与えられたかたちをなぞるだけでは駄目で、そのものにならないとだめだという話でした。アルレッキーノの歩き方で食べ物に向かっていくのは技術で、けれどその技術を見せることは意味を持たない。意味があるのは、技術をはるかに越えて、まさに食べ物に心を奪われたアルレッキーノであることだというのです。
いや、そりゃ頭ではわかるんですよ。けれど、そりゃ技術ができるようになった人間が、はじめて達することのできる段階だよなあ。と、むかし技術不足で苦しんだ自分なんかは思ってしまいました。
コンメディア・デラルテから少し離れて、ちょっとしたパフォーマンスの試みのようなこともやりました。全員で一箇所に集まって、交差しあいながらも触れ合わないようにして動き、合図があったらもとの位置に帰る。パートナーと身体の一箇所を触れ合わせた状態で、離さないようにできるだけ自由に動く。くずおれて、指定された身体の一部(胸とか右手とか)から起き上がっていく。

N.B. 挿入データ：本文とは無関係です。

-- ==== Sys2Proof/Machine/HostIo.lean ====
section
/-! DEFINITION. The commands of PCIe, Ethernet and the interrupt controllers (15_host_die.md R444-R452;
10_memory_ordering.md R330, R331; 08_movers_and_run_ahead.md R267). -/

namespace Sys2Proof.Machine

/-! ## Interrupt sources (R445) -/

/-- The level of APLIC source `n`; the edges of sources 12 and 13 are in `HostIo.edges`. The notifiers of an
orphaned quadrant are not delivered (19_reset_and_ras.md R530). -/
def Chip.aplicLevel (k : Chip) (n : Nat) : Bool :=
  if n = 1 then (List.range 8).any (fun b => (k.box b).irq && (k.box b).prod ≠ (k.box b).cons)
  else if n = 2 then !k.mgmt.bank.isEmpty
  else if 4 ≤ n && n < 8 then
    (quadClusters (n - 4)).any (fun c => (k.cluster c).stFailed || (k.cluster c).raddFail)
  else if 8 ≤ n && n < 12 then
    (k.quad (n - 8)).queues.any (fun e => e.2.stale || e.2.overrun || e.2.ringErr)
  else if 32 ≤ n && n < 40 then tblGet false k.io.intx (n - 32)
  else if 256 ≤ n && n < 512 then
    let d := k.quad ((n - 256) / 64)
    !d.orphaned && (tblGet Notifier.reset d.notifiers ((n - 256) % 64)).fired
  else false

/-- A change of an INTx pin (R445). -/
def execIntxPinChange (p i : Nat) (level : Bool) (s : State) : Host.Outcome State Fault Refusal :=
  .next (s.onChip (fun k => { k with io := { k.io with intx := tblPut false k.io.intx (4 * p + i) level } }))

/-! ## Requests of devices (R448, R449) -/

/-- Completion statuses of a PCIe read (PRESUMED PCI Express, notes/assumptions/78.md). -/
def cplOk : Nat := 0
def cplUr : Nat := 1
def cplAbort : Nat := 4

/-- What R449 makes of a request by its translated address. -/
inductive DevSpot where
  | memory
  | unreachable
  | msi
  | refused
  deriving DecidableEq, Repr

/-- The target of a request of `n` bytes. -/
def Chip.devSpot (k : Chip) (pa n : Nat) : DevSpot :=
  let la := paLocal pa
  if !k.isOwn pa then .refused
  else if cacheable la then
    if !(k.populated la && k.populated (la + n - 1)) then .refused
    else if k.reachMem none la = stOk && k.reachMem none (la + n - 1) = stOk then .memory
    else .unreachable
  else if k.isMsiFile la && n = 4 && la % 4 = 0 then .msi
  else .refused

/-- The record of a refused request of a device: class 0x09 for a PCIe function, with its requester ID, and
class 0x0A for an Ethernet engine (19_reset_and_ras.md R537; notes/assumptions/78.md). -/
def devErr (req : Option (BitVec 16)) (addr : U64) (pa : Option Nat) : ErrInfo :=
  let e : ErrInfo := { ErrInfo.none with
    cls := 0x0A, agent := 14, paddr := BitVec.ofNat 64 (pa.getD 0), vaddr := addr }
  match req with
  | some r => { e with cls := 9, detail := r.setWidth 64 }
  | none => e

/-- A write of a device under R449, and whether it was refused. -/
def Chip.devWrite (k : Chip) (dev : Nat) (pasid : BitVec 20) (addr : U64) (bs : Bytes) (ep : Bool)
    (req : Option (BitVec 16)) : Chip × Bool :=
  match Config.iommu dev pasid addr true with
  | none => (k.report 1 (devErr req addr none) 1, true)
  | some pa =>
    match k.devSpot pa bs.length with
    | .memory => (k.cohWrite (paLocal pa) bs ep, false)
    | .msi => ({ k with io := { k.io with
        msis := k.io.msis ++ [(paLocal pa, BitVec.ofNat 64 (ofBytes bs))] } }, false)
    | _ => (k.report 1 (devErr req addr (some pa)) 1, true)

/-- A read of a device under R449: completion status, data and poison. -/
def Chip.devRead (k : Chip) (dev : Nat) (pasid : BitVec 20) (addr : U64) (n : Nat) (req : Option (BitVec 16)) :
    Chip × (Nat × (Bytes × Bool)) :=
  match Config.iommu dev pasid addr false with
  | none => (k.report 1 (devErr req addr none) 1, (cplUr, ([], false)))
  | some pa =>
    match k.devSpot pa n with
    | .memory =>
      let (k1, (bs, p)) := k.cohRead (paLocal pa) n
      (if p then k1.report 1 { devErr req addr (some pa) with cls := 3 } 1 else k1, (cplOk, (bs, p)))
    | .unreachable => (k.report 1 (devErr req addr (some pa)) 1, (cplAbort, ([], false)))
    | _ => (k.report 1 (devErr req addr (some pa)) 1, (cplUr, ([], false)))

/-! ## PCIe (R330, R447-R449) -/

/-- Device ID of a PCIe requester (R448). -/
def pcieDev (f : PcieReq) : Nat := f.port * 65536 + f.requester.toNat

/-- An inbound PCIe write. Writes and MSIs become visible as they arrive, which every rule of R330 allows. -/
def execPcieWrite (f : PcieReq) (data : Bytes) (_ro ep : Bool) (s : State) : Host.Outcome State Fault Refusal :=
  .next (s.onChip (fun k => (k.devWrite (pcieDev f) f.pasid f.addr data ep (some f.requester)).1))

/-- An inbound PCIe read; a completion with EP set has status bit 8 set. -/
def execPcieRead (f : PcieReq) (len : Nat) (s : State) : Host.Outcome State Fault Refusal :=
  .next (s.onChip (fun k =>
    let (k1, (st, (bs, p))) := k.devRead (pcieDev f) f.pasid f.addr len (some f.requester)
    { k1 with io := { k1.io with
        completions := k1.io.completions ++ [(f.requester, (st + 256 * boolNat p, bs))] } }))

/-- A load of a hart that a PCIe function does not serve: a precise access fault and a record (R447). -/
def Chip.pcieFailed (k : Chip) (h : Nat) (a : HartAcc) : Chip :=
  ((k.updHart h (·.squash a.id)).hartTrap h causeLoad a.va).report 1
    { hartErr h 9 1 with agent := 14, paddr := BitVec.ofNat 64 a.pa, vaddr := a.va } 1

/-- The load of a hart that waits for a PCIe function. -/
def Hart.pcieAcc (x : Hart) : Option HartAcc := x.accs.find? (fun a => a.target = .pcie)

/-- No completion came by the timeout (R447). -/
def execPcieCompletionTimeout (h : Nat) (s : State) : Host.Outcome State Fault Refusal :=
  .next (s.onChip (fun k => match (k.hart h).pcieAcc with
    | some a => k.pcieFailed h a
    | none => k))

/-- The completion of a hart load into a PCIe window: data, or an error status. -/
def execPcieCompletion (h : Nat) (data : U64) (ok : Bool) (s : State) : Host.Outcome State Fault Refusal :=
  .next (s.onChip (fun k => match (k.hart h).pcieAcc with
    | some a => if ok then k.finishHart h a (toBytes a.bytes data.toNat) false else k.pcieFailed h a
    | none => k))

/-! ## Ethernet (R331, R445, R452; 08_movers_and_run_ahead.md R267) -/

/-- Device ID of the engine of an Ethernet port (R448). -/
def ethDev (e : Nat) : Nat := 0x20000 + e

/-- Local address of the context of a connection (R452). -/
def Chip.connAddr (k : Chip) (port qpn : Nat) : Nat := paLocal ((k.ethPort port).base + 256 * qpn)

/-- `QPSTATE` of a connection. -/
def Chip.qpState (k : Chip) (port qpn : Nat) : Nat := bitsOf (ofBytes (k.cohRead (k.connAddr port qpn) 1).2.1) 0 3

/-- An outstanding RDMA write ends with a status (R267). -/
def Chip.rdmaEnd (k : Chip) (r : RdmaOut) (st : Nat) : Chip :=
  let k1 := { k with io := { k.io with rdma := k.io.rdma.filter (fun x => x.id ≠ r.id) } }
  match (k1.cluster r.cluster).cmd r.mover r.cmd with
  | none => k1
  | some d =>
    (if st = stOk then k1.updCmd r.cluster r.mover r.cmd (·.updSeg r.seg (·.endSent .done))
     else k1.segFailed r.cluster r.mover d r.seg st).afterPiece r.cluster r.mover r.cmd

/-- The outstanding writes that meet a test end with `LINK_LOST`. -/
def Chip.rdmaLost (k : Chip) (p : RdmaOut → Bool) : Chip :=
  (k.io.rdma.filter p).foldl (fun k r => k.rdmaEnd r stLinkLost) k

/-- The port and connection of an endpoint (R451). -/
def epPort (ep : BitVec 16) : Nat := bitsOf ep.toNat 15 1
def epQpn (ep : BitVec 16) : Nat := bitsOf ep.toNat 0 15

/-- A connection moves to ERR and so leaves RTS (R452). -/
def Chip.qpError (k : Chip) (port qpn : Nat) : Chip :=
  let a := k.connAddr port qpn
  let (k1, (bs, _)) := k.cohRead a 1
  let b := BitVec.ofNat 8 (ofBytes bs / 8 * 8 + 5)
  (if k1.reachMem none a = stOk then k1.cohWrite a [b] false else k1).rdmaLost (fun r =>
    epPort r.endpoint = port && epQpn r.endpoint = qpn)

/-- A port accepts frames of up to 9,600 bytes, tagged or not (R450). -/
def frameAccepted (f : EthFrame) : Bool := f.bytes ≤ 9600

/-- The engine takes requests of a connection: its link is up, their frames are accepted and the connection is in RTR,
RTS or SQD (PRESUMED verbs, notes/assumptions/79.md). -/
def Chip.rdmaOpen (k : Chip) (r : RdmaReq) : Bool :=
  (k.ethPort r.port).up && frameAccepted r.frame && decide (2 ≤ k.qpState r.port r.qpn.toNat) &&
    decide (k.qpState r.port r.qpn.toNat ≤ 4)

/-- An answer sent on a connection: data, or a remote-access-error NAK. -/
def Chip.rdmaAnswer (k : Chip) (r : RdmaReq) (x : Option Bytes) : Chip :=
  { k with io := { k.io with rdmaAnswers := k.io.rdmaAnswers ++ [(r.port, (r.qpn.toNat, x))] } }

/-- A refused inbound request: a NAK, and the connection moves to ERR (R452). -/
def Chip.rdmaRefuse (k : Chip) (r : RdmaReq) : Chip := (k.rdmaAnswer r none).qpError r.port r.qpn.toNat

/-- The data of an RDMA write, page by page. -/
def Chip.rdmaWritePages (k : Chip) (r : RdmaReq) : Bytes → List (Nat × Nat) → Chip × Bool
  | _, [] => (k, false)
  | bs, (a, n) :: rest =>
    let (k1, bad) := k.devWrite (ethDev r.port) r.pasid (BitVec.ofNat 64 a) (bs.take n) false none
    if bad then (k1, true) else k1.rdmaWritePages r (bs.drop n) rest

/-- An incoming RDMA write: its data is visible before it is acknowledged (R331). -/
def execRdmaWriteReceive (r : RdmaReq) (data : Bytes) (s : State) : Host.Outcome State Fault Refusal :=
  .next (s.onChip (fun k =>
    if !k.rdmaOpen r then k
    else
      let (k1, bad) := k.rdmaWritePages r data (cuts 4096 (data.length + 1) r.addr.toNat data.length)
      if bad then k1.rdmaRefuse r else k1.rdmaAnswer r (some [])))

/-- The data of an RDMA read, page by page: none where it is refused or poisoned. -/
def Chip.rdmaReadPages (k : Chip) (r : RdmaReq) : List (Nat × Nat) → Chip × Option Bytes
  | [] => (k, some [])
  | (a, n) :: rest =>
    let (k1, (st, (bs, p))) := k.devRead (ethDev r.port) r.pasid (BitVec.ofNat 64 a) n none
    if st ≠ cplOk || p then (k1, none)
    else
      let (k2, more) := k1.rdmaReadPages r rest
      (k2, more.map (bs ++ ·))

/-- An incoming RDMA read (R452). -/
def execRdmaReadReceive (r : RdmaReq) (len : Nat) (s : State) : Host.Outcome State Fault Refusal :=
  .next (s.onChip (fun k =>
    if !k.rdmaOpen r then k
    else match k.rdmaReadPages r (cuts 4096 (len + 1) r.addr.toNat len) with
      | (k1, some bs) => k1.rdmaAnswer r (some bs)
      | (k1, none) => k1.rdmaRefuse r))

/-- The status of an outstanding RDMA write whose acknowledgement came, or did not come in time: a connection
that has left RTS gives `LINK_LOST` (R452). -/
def Chip.rdmaStatus (k : Chip) (r : RdmaOut) (st : Nat) : Nat :=
  if k.qpState (epPort r.endpoint) (epQpn r.endpoint) = 3 then st else stLinkLost

/-- An RDMA write of a mover command is acknowledged (R267). -/
def execRdmaAckReceive (id : Nat) (s : State) : Host.Outcome State Fault Refusal :=
  .next (s.onChip (fun k => match k.io.rdma.find? (fun r => r.id = id) with
    | some r => k.rdmaEnd r (k.rdmaStatus r stOk)
    | none => k))

/-- An RDMA write of a mover command stays unacknowledged (R267). -/
def execRdmaWriteTimeout (id : Nat) (s : State) : Host.Outcome State Fault Refusal :=
  .next (s.onChip (fun k => match k.io.rdma.find? (fun r => r.id = id) with
    | some r => k.rdmaEnd r (k.rdmaStatus r stTimeout)
    | none => k))

/-- The link of an Ethernet port changes: an edge of source `12 + e` (R445), and a port that goes down loses
the writes in flight on it (R267). -/
def execEthLinkChange (e : Nat) (up : Bool) (s : State) : Host.Outcome State Fault Refusal :=
  .next (s.onChip (fun k =>
    if (k.ethPort e).up = up then k
    else
      let k0 := k.updEth e (fun p => { p with up := up })
      let k1 := { k0 with io := { k0.io with edges := k0.io.edges ++ [12 + e] } }
      if up then k1 else k1.rdmaLost (fun r => epPort r.endpoint = e)))

end Sys2Proof.Machine
end

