-- ==== Sys2Proof/Machine/Sync.lean ====
section
/-! DEFINITION. The sync operations of the SFU/sync slot (04_iluchezia_bundles.md R157-R159; 09_hasps.md R285-R294;
10_memory_ordering.md R319). -/

namespace Sys2Proof.Machine

/-- A sync instruction issues. -/
def State.syncSlot (s : State) (c : Nat) (op : SyncOp) (wh : Bool) : Host.Outcome State Fault Refusal :=
  s.slot c { nopBundle with sfu := some (.sync op), wh := wh }

/-- `HASP.ADD` (R159; 09_hasps.md R287). -/
def execHaspAdd (c : Nat) (rh rv : SReg) (scope : Scope) (s : State) : Host.Outcome State Fault Refusal :=
  s.syncSlot c (.add rh rv scope) false

/-- `HASP.WAIT`, with or without `WH` (R124, R159; 09_hasps.md R293). -/
def execHaspWait (c : Nat) (rh rv : SReg) (scope : Scope) (wh : Bool) (s : State) :
    Host.Outcome State Fault Refusal :=
  s.syncSlot c (.wait rh rv scope) wh

/-- `HASP.SET` (R159; 09_hasps.md R287). -/
def execHaspSet (c : Nat) (rh rv : SReg) (scope : Scope) (s : State) : Host.Outcome State Fault Refusal :=
  s.syncSlot c (.set rh rv scope) false

/-- `HASP.RESET` (R159; 09_hasps.md R287). -/
def execHaspReset (c : Nat) (rh : SReg) (scope : Scope) (s : State) : Host.Outcome State Fault Refusal :=
  s.syncSlot c (.reset rh scope) false

/-- `FENCE.C` (R159; 10_memory_ordering.md R319): CLUSTER scope. -/
def execFenceC (c : Nat) (s : State) : Host.Outcome State Fault Refusal :=
  s.syncSlot c .fenceC false

/-- `FENCE.P` (R159; 10_memory_ordering.md R319): PACKAGE scope. -/
def execFenceP (c : Nat) (s : State) : Host.Outcome State Fault Refusal :=
  s.syncSlot c .fenceP false

/-- `FENCE.S` (R159; 10_memory_ordering.md R319): SYSTEM scope. -/
def execFenceS (c : Nat) (s : State) : Host.Outcome State Fault Refusal :=
  s.syncSlot c .fenceS false

end Sys2Proof.Machine
end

これらの動作を通じて、意識でがちがちになっている動きを、意識から解き放っていこうということのようです。
けれど、意識というのは恐ろしいもので、特に、常に監視する自分に見つめ続けられているような自分のような人間には、意識から解放されてなにかをするというのは本当に難しいのです。
アルレッキーノの名乗りを上げてみるという。身振り手振りも加えながら、アルレッキーノらしく、アルレッキーノの名乗りを上げる。けれど、それがどうしても出来なかったのです。ブリゲッラにしても然り。カピターノにしても同様です。
どこかで自分を見ている自分がいて、自分が自分以外の誰かになることを許さないかのようです。身体は開こうとするのに、意識は身体を強ばらせ、結局は飛び上がれずに影が縫い付けられたかのよう。まずは意識から開かねばならないと、思い知りました。
頭の中ではなんだって出来ても、現実には難しいものです。意識は自由でありたいと思いながら、身体にとらわれている。そして、それは逆でもあるのです。
身体が考え、気付かせることもあります。実践こそが、知るということ本質。発見はいくらでもあります。あとは、どれだけ歩み寄れるかにかかっているのだと、そう思います。